In the web service project I'm working on at the moment there's the
potential for some large XML documents to be generated, say, up to 5MB. My
role is to take these documents and write the contents to a DB2 database on
an AS/400, for which I've been using XMLDBMS version 1. But, since we're
still in development, I haven't had one of the monster documents to deal
To cover my backside, I've also been looking into the DB2 XML extender. But,
if I'm reading the Redbooks and other documentation correctly, the XML
extender has some reasonably small size limits, such as a payload of no more
than 1MB and a DAD file of no more than 100K.
I've read elsewhere in the group that XMLDBMS can come up against
out-of-memory errors. Would the sort of documents I'm looking at cause this
sort of problem?
- You haven't really said what kind of documents you are using, but large
documents I have heard of seem to fall into three categories:
1) Repeating data. For example, you have thousands or millions of sales
orders in the same document or astronomical data. In this case, there is
generally a wrapper element around what really are a set of separate
documents or "rows" of data.
2) Related data. In this case, you simply have a huge amount of related
data. I have heard of financial transactions that require multiple MBs
of XML because of all the contextual information that must be
transmitted to process the actual transaction.
3) Documents. It is possible for documents (such as books) to be as
large as 5 MB. However, for this to happen, the documents would probably
need to include graphics encoded as Base64 -- 5 MB is a *lot* of text.
Because XML-DBMS uses DOM trees to represent XML documents, it has size
limitations. DOM trees are kept in memory and are larger than the
original document, so large documents can easily exceed available
memory. I'm not sure that 5 MB documents would cause problems on a
modern machine, though. Even if the DOM tree is 10 times larger than the
original document, this is still only 50 MB.
In any case, large documents with repeating data (case 1) can be easily
processed by "cutting" them into separate documents, each of which is
processed separately. For more information about this, see:
or section 7.1 of the IBM Redbook "XML for DB2 Information Integration":
Whether it is possible to process other types of large documents (cases
2 or 3) depends on whether it is possible to cut such documents into
separate pieces, each of which can be processed separately. (For
example, is it acceptable to insert sections of a book separately?) In
any case, you would probably need custom code to pre-process the
documents and break them into manageable pieces.

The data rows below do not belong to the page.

/-! Consumer launches (R56). -/

/-- R56: k records of a frame, or what is left of it once the frame has closed, launch one workgroup; not yet while the walk for its
queue's priority waits on MIG (R154). -/
def execConsumerLaunch (ctx graph edge : Nat) (frame : BitVec 32) (s : State) : Host.Outcome State Fault Refusal :=
  let g := s.graph ctx graph
  let x := g.edge edge
  let st := g.stage x.cons
  let avail := (x.ring.filter fun p => !p.2 && decide (p.1.frame = frame)).map (·.1)
  let closed := x.closedAt.contains frame
  if !s.live ctx ∨ !st.trigen ∨ st.trigger ≠ edge ∨ !g.here frame x.cons ∨ g.holding x.cons frame ∨ g.leaving x.cons frame
      ∨ avail.isEmpty ∨ (avail.length < x.perWg ∧ !closed) then .next s
  else
    let l := avail.take x.perWg
    let slots := l.map (·.slot)
    let s1 := s.modEdge ctx graph edge fun x =>
      { x with ring := x.ring.map fun p => if slots.contains p.1.slot then (p.1, true) else p }
    let r : Launch := { kind := 1, stage := x.cons, wait := none, doneDec := none, frame := frame, addr := 0, count := 1
                        shape := Shape.none, slots := 0, arg := 0 }
    .next (s.orLater ctx (match s1.qPrio ctx st.queue with
      | .ok p s2 => .ok () (s2.addGrid x.ringDie
          { id := 0, ctx := ctx, q := st.queue, lrec := r.ofStage x.cons st, prio := p, graph := some graph, edge := some edge, recs := l
            tokens := l.map (·.tok) ++ if l.length < x.perWg then (x.tokens.filter fun p => p.1 = frame).map (·.2) else [] })
      | .fault c s2 => .fault c s2
      | .later s2 => .later s2))

/-! The start of a workgroup. -/

/-- Effective priority of a launch (R24). -/
def Grid.eprio (x : Grid) : Nat := min 15 (x.prio + x.aged / 2 ^ 20)

/-- A launch has a workgroup that may start now. -/
def State.mayStart (s : State) (x : Grid) : Bool :=
  s.live x.ctx && decide (x.next < x.lrec.count) && match x.graph with
    | some n => !(s.graph x.ctx n).holding x.lrec.stage x.lrec.frame && !(s.graph x.ctx n).leaving x.lrec.stage x.lrec.frame
    | none => true

/-- The format slots of a template (R100); a template that cannot be read leaves every slot invalid, and one whose walk waits
on MIG is read later. -/
def State.template (s : State) (t : Nat) (a : W64) : DevRes (List W128) :=
  match s.devRead t a.toNat 128 with
  | .ok b s1 => .ok ((List.range 8).map fun i => BitVec.ofNat 128 (leVal ((b.drop (16 * i)).take 16))) s1
  | .fault _ s1 => .ok (List.replicate 8 (BitVec.allOnes 128)) s1
  | .later s1 => .later s1

/-- The warps of a workgroup as they start (R18, R234). -/
def State.newWarps (s : State) (x : Grid) (c b : Nat) : List Warp :=
  (List.range x.lrec.shape.warps).map fun w =>
    let j := (b + w) % 4
    let before := ((List.range w).filter fun v => (b + v) % 4 = j).length
    { pc := x.lrec.addr, prio := x.prio, lastAt := (s.core c).cycle
      active := decide (s.activeCount (4 * c + j) + before < 8)
      pixel := (x.recs[w]?).bind (·.px) }

/-- A context runs on a core: its time slice begins unless it runs there already (R194), and when the core changes context the
feedback filter is cleared (R166). -/
def State.runsOn (s : State) (c t : Nat) : State :=
  s.modCore c fun k =>
    { k with
      ran := if (SMap.find t k.ran).isSome then k.ran else SMap.put t k.cycle k.ran
      filter := if k.filter.ctx = t then k.filter else { ctx := t } }

/-- A context with no workgroup left on a core runs there no more. -/
def State.ranOff (s : State) (c t : Nat) : State :=
  if (s.coreWgs c).any fun x => x.ctx = t then s else s.modCore c fun k => { k with ran := SMap.del t k.ran }

/-- The workgroup that a launch starts next, on a core. -/
def State.newWg (s : State) (x : Grid) (c b : Nat) (fs : List W128) : Wg :=
  let sh := x.lrec.shape
  { ctx := x.ctx, queue := x.q, basePrio := x.prio, stage := if x.lrec.kind = 1 then some x.lrec.stage else none
    graph := x.graph, frame := x.lrec.frame, num := BitVec.ofNat 32 x.next, arg := x.lrec.arg
    count := if x.edge.isSome then 0 else BitVec.ofNat 32 x.lrec.count
    role := match x.graph with | some n => (s.graph x.ctx n).far | none => false
    launch := some x.id, core := c, b := b, slots := freeWarpSlots b 0 sh.warps (s.usedSlots c), shape := sh
    warps := s.newWarps x c b, sbars := List.replicate sh.sbars {}, fs := fs
    ringHeld := match x.edge with | some e => x.recs.map fun r => (e, r.slot) | none => []
    batchRecs := x.recs, code := s.vmem, codeKey := s.vkey, codeAt := s.vcount }

/-- No workgroup of a graph has started on this unit (R85). -/
def Graph.noneStarted (g : Graph) : Bool := g.frames.all fun r => decide (r.started = 0)

/-- A frame is the one from which a stage runs on this unit by the last cut move (R90). -/
def Graph.arrived (g : Graph) (k : Nat) (f : W32) : Bool :=
  decide (f = g.since) && (g.oldPlace.getLsbD k != g.place.getLsbD k) && decide (g.place.getLsbD k = g.far)

/-- The stage's frame and the graph take note of a start (R54); the current frame is the latest of any started workgroup (R85); the first
workgroup of the frame from which a stage that has moved runs here acquires at DEV (R90). -/
def State.noteStart (s : State) (x : Grid) (c : Nat) : State :=
  match x.graph with
  | none => s
  | some n =>
    let f := x.lrec.frame
    let k := x.lrec.stage
    let g := s.graph x.ctx n
    let s1 := (s.modGraph x.ctx n fun g => { g with cur := if g.noneStarted || later f g.cur then f else g.cur }).modFrame x.ctx n k f fun y =>
      { y with started := y.started + 1, ran := if y.ran.contains c then y.ran else y.ran ++ [c] }
    (if g.arrived k f && decide ((g.frameOf k f).started = 0) then s1.acquire c 4 else s1).stageStarts x.ctx n k f

/-- A workgroup of a launch starts on a core (R11, R65, R234). -/
def State.startWg (s : State) (d : Nat) (x : Grid) (c b : Nat) (fs : List W128) : State :=
  let id := s.nextId
  let s1 := (s.runsOn c x.ctx).meetTokens c x.tokens
  let s2 := { s1 with wgs := SMap.put id (s1.newWg x c b fs) s1.wgs, nextId := id + 1 }
  let s3 := s2.modDie d fun y => { y with grids := y.grids.map fun z =>
    if z.id = x.id then { z with next := z.next + 1, running := z.running + 1, aged := if z.next + 1 = z.lrec.count then 0 else z.aged }
    else z }
  s3.noteStart x c

/-- R25: the core that x leaves to the oldest launch before it that has waited 2^24 counts for a place: each core of the die in turn, for
twice as long as the one before, so that the work of one that can end does end (log 75). -/
def State.keepsFor (s : State) (die : Nat) (x : Grid) : Option Nat :=
  (((s.die die).grids.takeWhile fun y => y.id ≠ x.id).find? fun y => s.mayStart y && decide (2 ^ 24 ≤ y.aged)).map fun y =>
    96 * die + Nat.log2 (y.aged / 2 ^ 24) % 96

/-- Where the next workgroup of a launch goes: none while no core can supply it. -/
def State.placeOf (s : State) (die : Nat) (x : Grid) : Option (Nat × Nat) := s.choosePlace die x.lrec.shape (s.keepsFor die x)

/-- A workgroup of the best among some launches starts: that with the highest effective priority, the oldest among equals. A template whose
walk waits on MIG, or for a peer's answer, delays only its own launch (R154). -/
def State.startBest (die : Nat) : Nat → List Grid → State → State
  | 0, _, s => s
  | n + 1, l, s =>
    match maxBy Grid.eprio l with
    | none => s
    | some x =>
      match s.placeOf die x, s.template x.ctx x.lrec.slots with
      | some (c, b), .ok fs s1 => s1.startWg die x c b fs
      | _, .later s1 => State.startBest die n (l.filter fun y => y.id ≠ x.id) (s.orLater x.ctx (.later s1))
      | _, _ => s

/-- R16, R17: the distributor of a die starts one workgroup, of a launch that can be placed. -/
def execWorkgroupStart (die : Nat) (s : State) : Host.Outcome State Fault Refusal :=
  let l := (s.die die).grids.filter fun x => s.mayStart x && (s.placeOf die x).isSome
  .next (State.startBest die l.length l s)

/-! The rasteriser (R335). -/

/-- Primitive p of a MESH workgroup's output area (R333): CULL, rate and vertices. -/
def State.meshPrim (s : State) (g p : Nat) : (Bool × Nat × List W32) × State :=
  let x := s.wg g
  let r0 := s.resolve (x.localBytes (x.meshOut + 32768 + 16 * p) 4)
  let w := leVal r0.1
  let free := (Config.freeWord r0.2.free).toNat % 7
  let s1 := if bits w 26 24 = 7 then r0.2.drew 1 else r0.2
  let rd := fun (s : State) (v : Nat) => s.resolve (x.localBytes (x.meshOut + 128 * v) 128)
  let a := rd s1 (bits w 7 0)
  let b := rd a.2 (bits w 15 8)
  let c := rd b.2 (bits w 23 16)
  ((bit w 31, if bits w 26 24 = 7 then free else bits w 26 24,
    (a.1 ++ b.1 ++ c.1) |> fun l => (List.range 96).map fun i => BitVec.ofNat 32 (leVal ((l.drop (4 * i)).take 4))), c.2)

With respect to map sizes, the code that reads map documents is
SAX-based, so it has no limitations on document size. This code does,
however, construct map objects in memory and is therefore limited by
available memory. However, I have real trouble envisioning a map that
would cause memory problems. Anything that big would be associated with
much larger instance documents, and the real problem would be those
As to the DB2 XML Extender, I can't remember what size limitations it
has. I thought it was SAX-based, rather than DOM-based, so I'm not sure
why it has the restrictions you're finding. (That said, I'm not
surprised by them -- my general impression of the XML Extender was that
it was not the best piece of software IBM had ever developed ;)
As a final comment, if you're still in development, I'd suggest
upgrading to XML-DBMS version 2.0 alpha 3 (if possible). This has been
around for a couple of years now, is as stable as version 1.x, and has
lots more features. Should I ever find the time to do a final release of
version 2.0, you wouldn't be forced to upgrade, as I would continue to
support alpha 3.
Jo Fletcher wrote:
> In the web service project I'm working on at the moment there's the
> potential for some large XML documents to be generated, say, up to 5MB. My
> role is to take these documents and write the contents to a DB2 database on
> an AS/400, for which I've been using XMLDBMS version 1. But, since we're
> still in development, I haven't had one of the monster documents to deal
> with yet.
> To cover my backside, I've also been looking into the DB2 XML extender. But,
> if I'm reading the Redbooks and other documentation correctly, the XML
> extender has some reasonably small size limits, such as a payload of no more
> than 1MB and a DAD file of no more than 100K.
> I've read elsewhere in the group that XMLDBMS can come up against
> out-of-memory errors. Would the sort of documents I'm looking at cause this
> sort of problem?
> Craig Caulfield.